Brain-Derived Neurotrophic Factor: An Effective Biomarker for ECT Response in MDD?

ECT wires on bed
ECT wires on bed
Researchers found no association between depression severity and brain-derived neurotrophic factor (BDNF) levels, and no correlation between BDNF levels and response to electroconvulsive therapy.

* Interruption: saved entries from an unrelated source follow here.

-- ==== Sys2Proof/Tests/Slice0.lean ====
section
/-! SUPPORT. Small tests, with expected values from spec/95_test_vectors.md or by hand from the rules named;
and for each statement with hypotheses a witness that meets them. -/

namespace Sys2Proof.Tests

open Sys2Proof.Machine

/-! ## Helpers -/

/-- The small configuration of the vectors F1 to F5 and P2. -/
def c4 : Config := ⟨4, 10, 32⟩

/-- The 11 input bytes of P2. -/
def in11 : List Byte := [1, 2, 3, 4, 5, 6, 7, 8, 9, 10, 11]

/-- `n` bytes `AA`, as in P2. -/
def inAA (n : Nat) : List Byte := List.replicate n 0xAA#8

/-- A request as the caller presents it. -/
def req (input : List Byte) (seq : Nat) : Request := ⟨input, input.length, seq⟩

/-- An idle block with one request on offer and everything accepted. -/
def idleWith (r : Request) : State :=
  { State.resetWith c4 with pending := [r], frmReady := true, rspReady := true }

/-- A block in EMIT with the call of `input` and tag `tag` latched by hand. -/
def emitting (input : List Byte) (tag : Byte) (frag : Bool) (nfr k : BitVec 3) : State :=
  { State.resetWith c4 with
    phase := phaseEmit, inBuf := Memory.ofBytes input, len := input.length, tag := tag, frag := frag
    nfr := nfr, k := k, written := true, frmReady := true }

/-- A block in RESP with a response on offer. -/
def responding (status : Bool) (nfr : BitVec 3) : State :=
  { State.resetWith c4 with
    phase := phaseResp, status := status, nfr := nfr, k := nfr, written := true, rspReady := true }

/-- A value of the next state. -/
def look {α : Type} (a : Answer) (f : State → α) : Option α :=
  match a with
  | .next t => some (f t)
  | .fault _ => none
  | .refused _ => none

/-- The fault of an answer. -/
def faultOf : Answer → Option Fault
  | .next _ => none
  | .fault f => some f
  | .refused _ => none

/-- The refusal of an answer. -/
def refusalOf : Answer → Option Refusal
  | .next _ => none
  | .fault _ => none
  | .refused r => some r

/-! ## WellFormed and elaboration refuse ill-formed terms -/

theorem test_wf_request : (req in11 2).wf c4 = true := by decide
theorem test_wf_refuses_wrong_len : Request.wf c4 ⟨in11, 10, 2⟩ = false := by decide
theorem test_wf_refuses_wide_seq : Request.wf c4 ⟨in11, 11, 2 ^ 32⟩ = false := by decide
theorem test_wf_refuses_wide_len : Request.wf ⟨4, 3, 32⟩ (req in11 2) = false := by decide
theorem test_wf_refuses_count_zero : (Instr.rspOk 0).wf c4 = false := by decide
theorem test_wf_refuses_count_five : (Instr.rspOk 5).wf c4 = false := by decide
theorem test_elaborate_ends : Config.elaborate 1 10 5 = some ⟨1, 10, 5⟩ ∧ Config.elaborate 255 10 5 = some ⟨255, 10, 5⟩ := by
  decide
theorem test_elaborate_refuses : Config.elaborate 0 10 5 = none ∧ Config.elaborate 256 10 5 = none ∧
    Config.elaborate 180 9 5 = none ∧ Config.elaborate 180 10 4 = none := by decide

/-! ## Decoding (words written out from 30_encoding.md and the vectors 2.2) -/

theorem test_decode_request : decode (.req (req [0x7F] 5)) = .ok (.fragment (req [0x7F] 5)) := by decide
theorem test_decode_single : decode (.frm 0b00001000#8) = .ok (.frameSingle 1) := by decide
theorem test_decode_frag0 : decode (.frm 0b00101001#8) = .ok (.frameFrag0 5) := by decide
theorem test_decode_frag1 : decode (.frm 0b00101011#8) = .ok (.frameFrag1 5) := by decide
theorem test_decode_frag2 : decode (.frm 0b00101101#8) = .ok (.frameFrag2 5) := by decide
theorem test_decode_frag3 : decode (.frm 0b11111111#8) = .ok (.frameFrag3 31) := by decide
theorem test_decode_rsp_ok : decode (.rsp 0b1000#4) = .ok (.rspOk 4) := by decide
theorem test_decode_rsp_oversize : decode (.rsp 0b0001#4) = .ok .rspOversize := by decide
theorem test_decode_reserved_flags : decode (.frm 0x02) = .error (.reservedFlags 0x02) ∧
    decode (.frm 0xFA) = .error (.reservedFlags 0xFA) := by decide
theorem test_decode_reserved_response : decode (.rsp 0b0000#4) = .error (.reservedResponse 0) ∧
    decode (.rsp 0b0011#4) = .error (.reservedResponse 3) := by decide
theorem test_table_word : decodeTableWord 8 0x07 = some (.frameFrag3 0) ∧
    decodeTableWord 8 0x02 = some (.rspOk 1) ∧ decodeTableWord 4 0x01 = some .rspOversize ∧
    decodeTableWord 0 0 = some (.fragment (req [] 0)) := by decide

/-! ## Tag, flags, chunks and frames (vectors 2.1 to 2.4) -/

theorem test_seqTag : seqTag 5 = 0x28 ∧ seqTag 31 = 0xF8 ∧ seqTag 32 = 0x00 ∧ seqTag 0x12345678 = 0xC0 := by decide
theorem test_seqTag_negative : seqTag (presentedSeq c4 (-1)) = 0xF8 ∧ seqTag (presentedSeq c4 (-32)) = 0x00 ∧
    seqTag (presentedSeq c4 (-33)) = 0xF8 := by decide
theorem test_flags_kinds : flagsSingle 0x28 = 0x28 ∧ flagsFrag 0 0x28 = some 0x29 ∧ flagsFrag 1 0x28 = some 0x2B ∧
    flagsFrag 2 0x28 = some 0x2D ∧ flagsFrag 3 0x28 = some 0x2F ∧ flagsFrag 4 0x28 = none := by decide
theorem test_nframes : nframes 180 180 = 1 ∧ nframes 181 180 = 2 ∧ nframes 361 180 = 3 ∧ nframes 541 180 = 4 ∧
    nframes 720 180 = 4 ∧ nframes 721 180 = 0 ∧ nframes 0 1 = 1 := by decide
theorem test_slice : slice 200 180 1 = some (180, 20) ∧ slice 0 180 0 = some (0, 0) ∧ slice 200 180 2 = none := by decide
theorem test_compose_f1 : compose (Memory.ofBytes in11) 4 8 3 0x05 = some ⟨3, 0x05, [9, 10, 11, 0]⟩ := by decide
theorem test_compose_f3 : compose (Memory.ofBytes []) 4 0 0 0x08 = some ⟨0, 0x08, [0, 0, 0, 0]⟩ := by decide
theorem test_fragment_f5 : fragmentCall (List.replicate 5 0xFF) 0 4 =
    .frames [⟨4, 0x01, [0xFF, 0xFF, 0xFF, 0xFF]⟩, ⟨1, 0x03, [0xFF, 0, 0, 0]⟩] := by decide
theorem test_fragment_oversize : fragmentCall (inAA 17) 3 4 = .oversize 17 := by decide
theorem test_ramp : (BytesExpr.ramp 3).eval = [0, 1, 2] := by decide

Electroconvulsive therapy (ECT) has demonstrated 80% to 90% efficacy in patients with major depressive disorder (MDD), an illness that is often refractory to medication.1 ECT is favored among clinicians whose patients are psychotic, suicidal, or have failed on medication.1

Why Researchers Measure BDNF

To determine who would most benefit from ECT, researchers have turned to biomarkers for objective measurement.1 Brain-derived neurotrophic factor (BDNF) is part of the neurotrophin group that influences much of the central nervous system, particularly in the cerebral cortex and hippocampus.1 Because BDNF stimulates and develops new neurons, it is considered a surrogate marker for MDD.1 In previous studies, patients with MDD treated with antidepressants showed a rise in serum BDNF levels.2

Sorri and colleagues sought to associate serum and plasma BDNF levels with improvement in patients with MDD treated with ECT.1 Thirty patients (mean age, 57.1 years; 40% women) had their serum and plasma BDNF levels tested at baseline, as well as after their first, fifth, and final (sixth) ECT sessions. Although the plasma BDNF levels fluctuated during the ECT sessions, neither plasma nor serum BDNF levels correlated with depression remission, as measured by the Montgomery-Asberg Depression Rating Scale.1 Moreover, the plasma and serum BDNF levels were inconsistent with each other.1

To predict whether the biomarker could effectively measure improvement after ECT, Mikoteit and colleagues examined BDNF levels after ECT in a 6-week study.3 The 25 patients with MDD (mean age, 43.7 years; 32% women) were treated with duloxetine and ECT. Their MDD was measured by the Hamilton Depression Rating Scale (HDRS) and the serum BDNF levels at baseline and 1, 2, and 6 weeks after treatment.3

Response to treatment was defined as ≥50% reduction from baseline in the HDRS score, and remission as an HDRS score of <8.3 Although the baseline measures of low serum BDNF correlated with low HDRS scores, the BDNF levels were not predictive of ECT outcomes.3

“As there is a latency of at least 2 weeks until an antidepressant starts to work, and treatment response can be evaluated not earlier than after 4 weeks of treatment, this costs a lot of time, suffering, and money,” explained Thorsten Mikoteit, MD, associate professor of psychiatry and psychotherapy at the University of Basel, Switzerland. “There is a demand for a more sophisticated, more precise, and personalized choice of an antidepressant to shorten time of acute treatment and time to improvement. To find the right drug for the individual patient, we need objective markers beyond unreliable clinical symptom observation to predict treatment outcome.”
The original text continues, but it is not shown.